This review also appears on Fictionators
I've been sitting on this review for what feels like a thousand years, but in reality has only been since January lol. We were asked to participate in a tour for Blaze, and I was really excited to read this book. I really wanted to like it. I love comics and superheroes and smart girls and humor. I love swoony boys and high school stories and soccer. You would think this book, since it's filled with lots of things that I love, would be perfect for me. Nope. I flounced it at 42%, but honestly, I wish I hadn't even read that
much of Blaze (or Love in the Time of Supervillains)
Comic-book-loving, sixteen-year-old high school senior Blaze is enlisted to drive Josh, her thirteen-year-old brother, and his teammates around to all of their soccer practices and games. She doesn't mind it so much since she gets to check out their hot coach, Mark. Right away, I have problems with her line of thinking:
I try imagining a a superpower that wold reduce my attractiveness to pubescent boys, while inversely making me more alluring to uber-hotties like the cretin's coach, Mark. Putting out is likely the missing plutonium to that puzzle. I am, after all, the Amazing Super Virgin Girl! Fully flowered! With chastity of steel.
Not that I'm all that virtuous. It's pretty easy to say no when no one's even asking for it. I never took a vow of chastity, but I have a nun's reputation anyway. It hasn't done much for my ability to snag a boyfriend, but I don't really want to use all my time and energy working on a sluttier image.
I do understand that lots of girls have this conception about how to snag a guy, but I don't love it. I also don't love sending the message that the best way to get a guy's attention is to pretend
to be interested in all the things he's interested in when in fact you pretty much hate everything he likes. And then to be shocked when he turns out to be a douche is just...juvenile.
And that was my issue with this book. Blaze is so juvenile. She allows her little brother and his friends to do things that are completely inappropriate. After a not-so-great date with Mark that includes mostly making out and a movie that she doesn't even like (which is, btw, his favorite movie ever
), her thought at the end of the night is:
One thing's for sure, I think as I climb into the driver's seat, I've set my sights on a really super guy.
I don't get it. Anyway, Blaze goes to the mall with her friends lamenting the fact that Mark hasn't asked her out again. She's trying on some sexy lingerie when her friend snaps a pic and texts it to Mark. Surprise, surprise, he calls almost immediately, asking her out again and telling her to "be sure to wear that lace thing from [her] picture.
" Next thing you know, they're parked out in the middle of a cornfield, making out when he asks her to hop in the backseat with him.
"Oh, Blaze," Mark calls in a sing-song voice, and I know that if I don't join him I'll never hear from him again. I think of how desperate and empty I felt just a few hours ago. I don't want to go back to that.
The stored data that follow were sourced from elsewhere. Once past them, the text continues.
-- ==== Sys2Proof/Syntax.lean ====
section
/-! DEFINITION. The commands of `pyLUMS-CMD`, one constructor per row of spec/opcode_table.json, with the
operand fields of spec/30_encoding.md R75 and R76 already assembled. A channel operand stays the byte of the
frame: an index outside 0..3 is a legal encoding, answered with ERROR (R77, R135). -/

namespace Sys2Proof

/-- A command with its operands. -/
inductive Instr where
  /-- PING (code 01, R140). -/
  | ping
  /-- SET_SERVO (code 02, R141): channel, pulse width in microseconds. -/
  | setServo (channel : Byte) (pw : Half)
  /-- GET_SERVO (code 03, R143): channel. -/
  | getServo (channel : Byte)
  /-- GET_ALL (code 04, R145). -/
  | getAll
  /-- MOVE_STEPPED (code 05, R147): channel, target and step in whole degrees, delay in time units. -/
  | moveStepped (channel : Byte) (target : Half) (step : Byte) (delay : Half)
  /-- STOP_MOVE (code 06, R150): channel, or FF for all four. -/
  | stopMove (channel : Byte)
  /-- GET_MOVE_STATUS (code 07, R153). -/
  | getMoveStatus
  deriving DecidableEq, Repr

end Sys2Proof
end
Ever.
They're making out...getting ready to go further, when this happens:
"You are amazing," he tells my boobs. Pulling me closer, he nearly swallows my left breast. I giggle and suppress the urge to point out that he can suck all day, he isn't getting any milk from these puppies.
And that's when I had to flounce.
I don't want to be too spoilery here, but I feel like what happens next is very important to explaining another reason that I hated this book. Highlight if you want to read it: She has sex with Mark in the back of the mini-van, after he asks her if she wants to stop, and she tells him, "no." He asks her when her last period was, she answers, and they have sex without a condom. She mentions it, and he says, "It's fine," and then...it's over.
I skimmed through the rest to see if things got better, and if she ever talked to the mysterious Comic Book Guy that she met at the mall and who had more in common with her. It's just more juvenile diatribe and ridiculousness. You know the rest--she draws a comic about him, he sends out the sexy pic she sent him, and there's drama.
Throughout it all, though, I don't feel like Blaze grew as a character at all. I didn't connect to her or care about any
of them. I have talked to a couple of people who read this book (and liked it) and thought maybe I just don't get funny
. Maybe humor isn't my thing. But I don't think that's it. I feel like if this book had been about a girl who was fourteen, I would have liked it a little more. Her attitude and thought process just wasn't consistent with someone who was her age. I also hated Blaze's friends, as well as their treatment of the girl that had a "reputation".
The one thing that I did
like in this book was Josh. He was a great little brother--protective, but still dished it out to her. I wish he had been a little older because I didn't think his characterization was necessarily right for a thirteen-year-old. But, he was funny, and the shining beacon in this dismal abyss. I loved his friends, too. They were authentic and just like a pack of soccer boys.
I think this was supposed to be a coming-of-age tale where the girl realizes that she doesn't have to change who she is to fall in love with a worthy guy. I think we were supposed to see someone overcoming bullies and blossoming into her own person. That's not this story. Blaze
is filled with juvenile meanderings and characters and situations that I don't care about. Don't waste your time on this one.